/-- The tangent where `2·y1` is not 0, its slope given by its equation. -/
theorem addAffine_tangent {c : Config} (h : FieldValid c) {p q : Aff} (hp : Canonical c (affCoords p))
    (hp0 : p ≠ affZero) (hq0 : q ≠ affZero) (hx : p.x = q.x) (hsum : fadd c p.y q.y ≠ 0)
    (hden : fadd c p.y p.y ≠ 0) :
    ∃ m, m < c.modulus ∧ fmul c m (fadd c p.y p.y) = fmul c (mont c 3) (fsqr c p.x) ∧
      addAffine c p q = chordPoint c p.x p.y q.x m := by
  obtain ⟨hpx, hpy⟩ := canonical_affCoords.1 hp
  have hpos := modulus_pos h
  refine ⟨_, fmul_lt hpos _ _, fmul_invertDenominator_cancel h (fmul_lt hpos (mont c 3) (fsqr c p.x))
    (fadd_lt hpy hpy) hden p.x p.y q.y, ?_⟩
  rw [addAffine, if_neg hp0, if_neg hq0, if_pos hx, if_neg hsum]

/-! ### The statements -/

/-- Settles O32: `addAffine` case by case, the slopes given by their equations. -/
theorem affineAddResult : Obligations.AffineAddResult := by
  intro s grp dst p q h hadm a b c
  have hruns := padda_runsOn grp dst p q s
  refine ⟨hruns.traps hadm, fun hc => ?_⟩
  obtain ⟨ha, hb⟩ := List.forall_mem_append.1 hc
  obtain ⟨-, hay⟩ := canonical_affCoords.1 ha
  obtain ⟨-, hby⟩ := canonical_affCoords.1 hb
  refine ⟨addAffine c a b, canonical_addAffine h ha hb, hruns.completes hadm hc, ?_⟩
  rw [← fadd_eq_mod hay hby, ← fadd_eq_mod hay hay]
  split_ifs with ha0 hb0 hopp hx
  · rw [addAffine, if_pos ha0]
  · rw [addAffine, if_neg ha0, if_pos hb0]
  · rw [addAffine, if_neg ha0, if_neg hb0, if_pos hopp.1, if_pos hopp.2]
  · exact addAffine_chord h ha hb ha0 hb0 hx
  · have hx : a.x = b.x := not_not.1 hx
    exact fun hden => addAffine_tangent h ha ha0 hb0 hx (fun hsum => hopp ⟨hx, hsum⟩) hden

/-- Settles O33: the conditional form of the negation is `−y` modulo `M`. -/
theorem negationResults : Obligations.NegationResults := by
  intro s grp dst p
  refine ⟨fun hadm => ⟨fun hc => ?jac, (pneg_runsOn grp dst p s).traps hadm⟩,
    fun hadm => ⟨fun hc => ?aff, (pnega_runsOn grp dst p s).traps hadm⟩⟩
  case jac =>
    obtain ⟨-, hy, -⟩ := canonical_jacCoords.1 hc
    rw [(pneg_runsOn grp dst p s).completes hadm hc, ← fneg_eq_mod hy]
    rfl
  case aff =>
    obtain ⟨-, hy⟩ := canonical_affCoords.1 hc
    rw [(pnega_runsOn grp dst p s).completes hadm hc, ← fneg_eq_mod hy]
    rfl

/-- Settles O34: the triple written is of the class of the formulas' triple. -/
theorem jacobianAddDoubleResults : Obligations.JacobianAddDoubleResults := by
  intro s grp dst p q h
  refine ⟨fun hadm => ⟨fun hc => ?add, (padd_runsOn grp dst p q s).traps hadm⟩,
    fun hadm => ⟨fun hc => ?dbl, (pdbl_runsOn grp dst p s).traps hadm⟩⟩
  case add =>
    obtain ⟨hp, hq⟩ := List.forall_mem_append.1 hc
    obtain ⟨-, -, hpz⟩ := canonical_jacCoords.1 hp
    obtain ⟨-, -, hqz⟩ := canonical_jacCoords.1 hq
    refine ⟨_, (padd_runsOn grp dst p q s).completes hadm hc, rfl,
      wroteClassOf_storeJacResult h (keepsRegisters_refl s) rfl dst (fun ⟨hcp, hcq⟩ => ?_)
        (canonical_jadd h hp hq)⟩
    rw [onCurveJ_of_onCurveJac h hpz hcp, onCurveJ_of_onCurveJac h hqz hcq, Bool.and_self]
  case dbl =>
    obtain ⟨-, -, hpz⟩ := canonical_jacCoords.1 hc
    exact ⟨_, (pdbl_runsOn grp dst p s).completes hadm hc, rfl,
      wroteClassOf_storeJacResult h (keepsRegisters_refl s) rfl dst (onCurveJ_of_onCurveJac h hpz)
        (canonical_jdbl h _)⟩

/-- Settles O35: the triple written is of the class of the loop's triple. -/
theorem scalarMultipleResult : Obligations.ScalarMultipleResult := by
  intro s grp dst p k h hadm
  have hruns := pmul_runsOn grp dst p k s
  refine ⟨fun hc => ?_, hruns.traps hadm⟩
  obtain ⟨-, -, hpz⟩ := canonical_jacCoords.1 hc
  exact ⟨_, hruns.completes hadm hc, rfl, wroteClassOf_storeJacResult h (keepsRegisters_refl s) rfl
    dst (onCurveJ_of_onCurveJac h hpz) (canonical_jmul h hc _)⟩

/-- `PTOAFF`'s pair, given by the equations that fix it (rule R122). -/
theorem toAffine_mul {c : Config} (h : FieldValid c) {p : Jac} (hp : Canonical c (jacCoords p))
    (hz0 : p.z ≠ 0) : fmul c (toAffine c p).x (fsqr c p.z) = p.x ∧
      fmul c (toAffine c p).y (fmul c (fsqr c p.z) p.z) = p.y := by
  have : Fact c.modulus.Prime := ⟨h.1⟩
  obtain ⟨hx, hy, hz⟩ := canonical_jacCoords.1 hp
  obtain ⟨hvx, hvy⟩ := residueValue_toAffine h hz hz0
  have hv := residueValue_ne_zero h hz hz0
  constructor
  · refine residueValue_injective h (fmul_lt (modulus_pos h) _ _) hx ?_
    rw [residueValue_fmul, residueValue_fsqr, hvx, div_mul_cancel₀ _ (pow_ne_zero 2 hv)]
  · refine residueValue_injective h (fmul_lt (modulus_pos h) _ _) hy ?_
    rw [residueValue_fmul, residueValue_fmul, residueValue_fsqr, ← pow_succ, hvy,
      div_mul_cancel₀ _ (pow_ne_zero 3 hv)]

/-- Settles O36: `z` is inverted only where it is not 0, and times its powers the pair is `(X, Y)`. -/
theorem normaliseResult : Obligations.NormaliseResult := by
  intro s grp dst p h hadm c j
  have hruns := ptoaff_runsOn grp dst p s
  exact ⟨hruns.traps hadm, fun hc => ⟨toAffine c j, canonical_toAffine h j, hruns.completes hadm hc,
    fun hz0 => if_pos hz0, toAffine_mul h hc⟩⟩

/-- Settles O37: `RES` is the comparison, which `jacEq_iff` reads as equality of classes. -/
theorem pointPredicateResults : Obligations.PointPredicateResults := by
  intro s grp p q h
  refine ⟨fun hadm => ⟨(peq_runsOn grp p q s).traps hadm, fun hc => ⟨fun hclass => ?same,
      fun hclass => ?different⟩⟩,
    fun hadm => ⟨(pisz_runsOn grp p s).traps hadm, fun hc => ?isZero⟩⟩
  case same =>
    rw [(peq_runsOn grp p q s).completes hadm hc, (jacEq_iff h).2 hclass]
    rfl
  case different =>
    rw [(peq_runsOn grp p q s).completes hadm hc,
      Bool.eq_false_iff.2 fun heq => hclass ((jacEq_iff h).1 heq)]
    rfl
  case isZero =>
    simp only [(pisz_runsOn grp p s).completes hadm hc, boolRes, decide_eq_true_iff]

/-- A batched normalisation inverts `z` as `PTOAFF` does (rule R126). -/
theorem toAffineBatched_finvOrZero (c : Config) (p : Jac) :
    toAffineBatched c p (finvOrZero c p.z) = toAffine c p := by
  unfold toAffineBatched toAffine
  split
  · rfl
  · rename_i hz0
    rw [finvOrZero_of_ne_zero hz0]

/-- Settles O38: both batches are arrays, indexed alike. -/
theorem pointBatchResults : Obligations.PointBatchResults := by
  intro s grp dst ps qs n
  refine ⟨fun hadm => ⟨fun hc => ?add, (pbadd_runsOn grp dst ps qs n s).traps hadm⟩,
    fun hadm => ⟨fun hc => ?normalise, (pbtoaff_runsOn grp dst ps n s).traps hadm⟩⟩
  case add =>
    rw [(pbadd_runsOn grp dst ps qs n s).completes hadm hc, storeAffs, affsAt, affsAt, arrayAt,
      arrayAt, List.zipWith_map, List.zipWith_self, List.flatMap_map]
  case normalise =>
    simp only [(pbtoaff_runsOn grp dst ps n s).completes hadm hc, toAffineBatched_finvOrZero,
      storeAffs, jacsAt, arrayAt, List.flatMap_map]

end Sys2Proof.Machine
end

section
/-! PROOFS. The formulas of rules R113, R116 and R121 are Mathlib's group law on `y² = x³ + b`. The
slope of a chord or tangent is known by its equation, so each formula is a matter of field arithmetic. -/

namespace Sys2Proof.Machine

open WeierstrassCurve.Affine

theorem fieldValid_of_fact {c : Config} [hp : Fact c.modulus.Prime] (hodd : c.modulus % 2 = 1) :
    FieldValid c := ⟨hp.out, hodd⟩

theorem two_ne_zero_of_fieldValid {c : Config} (h : FieldValid c) : (2 : ZMod c.modulus) ≠ 0 := by
  intro h0
  have hdvd := (ZMod.natCast_eq_zero_iff 2 c.modulus).1 (by exact_mod_cast h0)
  have := Nat.le_of_dvd two_pos hdvd
  have := two_lt_modulus h
  omega

@[simp] theorem residueValue_zero (c : Config) : residueValue c 0 = 0 := by
  simp [residueValue_eq]

section Points

variable {c : Config} [Fact c.modulus.Prime]

/-! ### Points of the group -/

/-- The equation of rule R110 holds for the coordinates of a point. -/
theorem equation_of_nonsingular {x y : ZMod c.modulus} (hxy : (curveOf c).Nonsingular x y) :
    y ^ 2 = x ^ 3 + (c.curveB : ZMod c.modulus) := by
  have heq := (equation_iff x y).1 hxy.1
  linear_combination heq

/-- No point of the group is spelled `(0,0)` (rule R111): a curve through that pair is singular there. -/
theorem not_nonsingular_origin : ¬(curveOf c).Nonsingular (0 : ZMod c.modulus) 0 := by
  simp [nonsingular_iff]

/-- Two points of equal `x` are equal or opposite. -/
theorem eq_or_opposite {x y y' : ZMod c.modulus} (hy : (curveOf c).Nonsingular x y)
    (hy' : (curveOf c).Nonsingular x y') : y = y' ∨ y + y' = 0 := by
  have heq := (equation_of_nonsingular hy).trans (equation_of_nonsingular hy').symm
  exact (sq_eq_sq_iff_eq_or_eq_neg.1 heq).imp_right add_eq_zero_iff_eq_neg.2

/-- The sum of two points that are not opposite, the slope being known. -/
theorem exists_add_of_slope {x₁ y₁ x₂ y₂ x₃ y₃ m : ZMod c.modulus}
    {h₁ : (curveOf c).Nonsingular x₁ y₁} {h₂ : (curveOf c).Nonsingular x₂ y₂}
    (hne : ¬(x₁ = x₂ ∧ y₁ = (curveOf c).negY x₂ y₂)) (hslope : (curveOf c).slope x₁ x₂ y₁ y₂ = m)
    (hx₃ : x₃ = m ^ 2 - x₁ - x₂) (hy₃ : y₃ = m * (x₁ - x₃) - y₁) :
    ∃ h₃, Point.some x₁ y₁ h₁ + Point.some x₂ y₂ h₂ = Point.some x₃ y₃ h₃ := by
  have hX : (curveOf c).addX x₁ x₂ ((curveOf c).slope x₁ x₂ y₁ y₂) = x₃ := by
    rw [hslope, hx₃, addX]
    ring
  have hY : (curveOf c).addY x₁ x₂ y₁ ((curveOf c).slope x₁ x₂ y₁ y₂) = y₃ := by
    rw [addY, negAddY, hX, hslope, hy₃, negY]
    ring
  have h₃ : (curveOf c).Nonsingular x₃ y₃ := by
    have hadd := nonsingular_add h₁ h₂ hne
    rwa [hX, hY] at hadd
  exact ⟨h₃, (Point.add_some hne).trans (some_congr hX hY)⟩

/-- The third point of a chord is the sum.  Unlike in `add_chord`, that it is on the curve is a
conclusion. -/
theorem exists_add_chord {x₁ y₁ x₂ y₂ x₃ y₃ m : ZMod c.modulus}
    {h₁ : (curveOf c).Nonsingular x₁ y₁} {h₂ : (curveOf c).Nonsingular x₂ y₂} (hx : x₁ ≠ x₂)
    (hm : m * (x₂ - x₁) = y₂ - y₁) (hx₃ : x₃ = m ^ 2 - x₁ - x₂) (hy₃ : y₃ = m * (x₁ - x₃) - y₁) :
    ∃ h₃, Point.some x₁ y₁ h₁ + Point.some x₂ y₂ h₂ = Point.some x₃ y₃ h₃ := by
  refine exists_add_of_slope (fun hxy => hx hxy.1) ?_ hx₃ hy₃
  rw [slope_of_X_ne hx, div_eq_iff (sub_ne_zero.2 hx)]
  linear_combination hm

/-- The third point of a tangent is the double.  Unlike in `add_tangent`, that it is on the curve is a
conclusion. -/
theorem exists_add_tangent {x₁ y₁ x₃ y₃ m : ZMod c.modulus} {h₁ : (curveOf c).Nonsingular x₁ y₁}
    (hy : 2 * y₁ ≠ 0) (hm : m * (2 * y₁) = 3 * x₁ ^ 2) (hx₃ : x₃ = m ^ 2 - x₁ - x₁)
    (hy₃ : y₃ = m * (x₁ - x₃) - y₁) :
    ∃ h₃, Point.some x₁ y₁ h₁ + Point.some x₁ y₁ h₁ = Point.some x₃ y₃ h₃ := by
  have hneg : (curveOf c).negY x₁ y₁ = -y₁ := by
    rw [negY]
    ring
  have hne : y₁ ≠ (curveOf c).negY x₁ y₁ := by
    rw [hneg]
    exact fun h0 => hy (by linear_combination h0)
  refine exists_add_of_slope (fun hxy => hne hxy.2) ?_ hx₃ hy₃
  rw [slope_of_Y_ne rfl hne, div_eq_iff (sub_ne_zero.2 hne), hneg]
  linear_combination -hm

/-! ### Affine points (rule R113) -/

omit [Fact c.modulus.Prime] in
theorem affStandsFor_affZero : AffStandsFor c affZero 0 := .inl ⟨rfl, rfl⟩

/-- A stored pair whose values are a point's coordinates stands for that point. -/
theorem affStandsFor_some {p : Aff}
    {hp : (curveOf c).Nonsingular (residueValue c p.x) (residueValue c p.y)} :
    AffStandsFor c p (.some _ _ hp) := by
  refine .inr ⟨?_, hp, rfl⟩
  rintro rfl
  simp only [affZero, residueValue_zero] at hp
  exact not_nonsingular_origin hp

theorem affStandsFor_negAffine {p : Aff} {P : (curveOf c).Point} (hy : p.y < c.modulus)
    (hP : AffStandsFor c p P) : AffStandsFor c (negAffine c p) (-P) := by
  rcases hP with ⟨rfl, rfl⟩ | ⟨-, hp, rfl⟩
  · exact affStandsFor_affZero
  · have hneg : (curveOf c).negY (residueValue c p.x) (residueValue c p.y) =
        residueValue c (negAffine c p).y := by
      rw [negY, negAffine, residueValue_fneg hy]
      ring
    have hns : (curveOf c).Nonsingular (residueValue c (negAffine c p).x)
        (residueValue c (negAffine c p).y) := hneg ▸ (nonsingular_neg ..).2 hp
    have hpoint : -Point.some _ _ hp = Point.some _ _ hns := some_congr rfl hneg
    rw [hpoint]
    exact affStandsFor_some

/-- The values of the third point of a line, from those of its slope and of the two points. -/
theorem residueValue_chordPoint (h : FieldValid c) {x1 y1 x2 : Nat} (hx1 : x1 < c.modulus)
    (hy1 : y1 < c.modulus) (hx2 : x2 < c.modulus) (m : Nat) :
    residueValue c (chordPoint c x1 y1 x2 m).x =
        residueValue c m ^ 2 - residueValue c x1 - residueValue c x2 ∧
      residueValue c (chordPoint c x1 y1 x2 m).y = residueValue c m *
        (residueValue c x1 - residueValue c (chordPoint c x1 y1 x2 m).x) - residueValue c y1 := by
  obtain ⟨hx3, -⟩ := canonical_affCoords.1 (canonical_chordPoint h hx1 hy1 hx2 m)
  constructor
  · rw [chordPoint, residueValue_fsub _ hx2, residueValue_fsub _ hx1, residueValue_fsqr]
  · rw [← residueValue_fsub _ hx3, ← residueValue_fmul, ← residueValue_fsub _ hy1]
    rfl

/-- `addAffine` is the group law. -/
theorem affStandsFor_addAffine (h : FieldValid c) {p q : Aff} {P Q : (curveOf c).Point}
    (hp : Canonical c (affCoords p)) (hq : Canonical c (affCoords q)) (hP : AffStandsFor c p P)
    (hQ : AffStandsFor c q Q) : AffStandsFor c (addAffine c p q) (P + Q) := by
  rcases hP with ⟨rfl, rfl⟩ | ⟨hp0, h₁, rfl⟩
  · rw [addAffine, if_pos rfl, ← Point.zero_def, zero_add]
    exact hQ
  rcases hQ with ⟨rfl, rfl⟩ | ⟨hq0, h₂, rfl⟩
  · rw [addAffine, if_neg hp0, if_pos rfl, ← Point.zero_def, add_zero]
    exact affStandsFor_some
  obtain ⟨hpx, hpy⟩ := canonical_affCoords.1 hp
  obtain ⟨hqx, hqy⟩ := canonical_affCoords.1 hq
  by_cases hx : p.x = q.x
  · obtain ⟨qx, qy⟩ := q
    obtain rfl : p.x = qx := hx
    by_cases hsum : fadd c p.y qy = 0
    · have hopp : residueValue c p.y + residueValue c qy = 0 := by
        rw [← residueValue_fadd, hsum, residueValue_zero]
      rw [addAffine, if_neg hp0, if_neg hq0, if_pos rfl, if_pos hsum, opposite_sum h₁ h₂ hopp]
      exact affStandsFor_affZero
    · have hne : residueValue c p.y + residueValue c qy ≠ 0 := by
        rw [← residueValue_fadd]
        exact residueValue_ne_zero h (fadd_lt hpy hqy) hsum
      obtain rfl : p.y = qy :=
        residueValue_injective h hpy hqy ((eq_or_opposite h₁ h₂).resolve_right hne)
      obtain ⟨m, -, hm, hadd⟩ := addAffine_tangent h hp hp0 hq0 rfl hsum hsum
      obtain ⟨hvx, hvy⟩ := residueValue_chordPoint h hpx hpy hpx m
      have hslope : residueValue c m * (2 * residueValue c p.y) = 3 * residueValue c p.x ^ 2 := by
        have hvalue := congrArg (residueValue c) hm
        rw [residueValue_fmul, residueValue_fadd, residueValue_fmul, residueValue_mont h,
          residueValue_fsqr] at hvalue
        linear_combination hvalue
      obtain ⟨h₃, hsum₃⟩ := exists_add_tangent (h₁ := h₁) (by rwa [two_mul]) hslope hvx hvy
      rw [hadd, hsum₃]
      exact affStandsFor_some
  · obtain ⟨m, -, hm, hadd⟩ := addAffine_chord h hp hq hp0 hq0 hx
    obtain ⟨hvx, hvy⟩ := residueValue_chordPoint h hpx hpy hqx m
    have hslope := congrArg (residueValue c) hm
    rw [residueValue_fmul, residueValue_fsub _ hpx, residueValue_fsub _ hpy] at hslope
    obtain ⟨h₃, hsum₃⟩ := exists_add_chord (h₁ := h₁) (h₂ := h₂)
      (fun heq => hx (residueValue_injective h hpx hqx heq)) hslope hvx hvy
    rw [hadd, hsum₃]
    exact affStandsFor_some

- - - - -

What needs to be done: Only one stretch of the entries above is wanted: the lines from the one containing "have heq := (equation_of_nonsingular" through the one containing "y₁ x₃ y₃ m : ZMod". Please reproduce it exactly.

Task response:
  have heq := (equation_of_nonsingular hy).trans (equation_of_nonsingular hy').symm
  exact (sq_eq_sq_iff_eq_or_eq_neg.1 heq).imp_right add_eq_zero_iff_eq_neg.2

/-- The sum of two points that are not opposite, the slope being known. -/
theorem exists_add_of_slope {x₁ y₁ x₂ y₂ x₃ y₃ m : ZMod c.modulus}
    {h₁ : (curveOf c).Nonsingular x₁ y₁} {h₂ : (curveOf c).Nonsingular x₂ y₂}
    (hne : ¬(x₁ = x₂ ∧ y₁ = (curveOf c).negY x₂ y₂)) (hslope : (curveOf c).slope x₁ x₂ y₁ y₂ = m)
    (hx₃ : x₃ = m ^ 2 - x₁ - x₂) (hy₃ : y₃ = m * (x₁ - x₃) - y₁) :
    ∃ h₃, Point.some x₁ y₁ h₁ + Point.some x₂ y₂ h₂ = Point.some x₃ y₃ h₃ := by
  have hX : (curveOf c).addX x₁ x₂ ((curveOf c).slope x₁ x₂ y₁ y₂) = x₃ := by
    rw [hslope, hx₃, addX]
    ring
  have hY : (curveOf c).addY x₁ x₂ y₁ ((curveOf c).slope x₁ x₂ y₁ y₂) = y₃ := by
    rw [addY, negAddY, hX, hslope, hy₃, negY]
    ring
  have h₃ : (curveOf c).Nonsingular x₃ y₃ := by
    have hadd := nonsingular_add h₁ h₂ hne
    rwa [hX, hY] at hadd
  exact ⟨h₃, (Point.add_some hne).trans (some_congr hX hY)⟩

/-- The third point of a chord is the sum.  Unlike in `add_chord`, that it is on the curve is a
conclusion. -/
theorem exists_add_chord {x₁ y₁ x₂ y₂ x₃ y₃ m : ZMod c.modulus}
    {h₁ : (curveOf c).Nonsingular x₁ y₁} {h₂ : (curveOf c).Nonsingular x₂ y₂} (hx : x₁ ≠ x₂)
    (hm : m * (x₂ - x₁) = y₂ - y₁) (hx₃ : x₃ = m ^ 2 - x₁ - x₂) (hy₃ : y₃ = m * (x₁ - x₃) - y₁) :
    ∃ h₃, Point.some x₁ y₁ h₁ + Point.some x₂ y₂ h₂ = Point.some x₃ y₃ h₃ := by
  refine exists_add_of_slope (fun hxy => hx hxy.1) ?_ hx₃ hy₃
  rw [slope_of_X_ne hx, div_eq_iff (sub_ne_zero.2 hx)]
  linear_combination hm

/-- The third point of a tangent is the double.  Unlike in `add_tangent`, that it is on the curve is a
conclusion. -/
theorem exists_add_tangent {x₁ y₁ x₃ y₃ m : ZMod c.modulus} {h₁ : (curveOf c).Nonsingular x₁ y₁}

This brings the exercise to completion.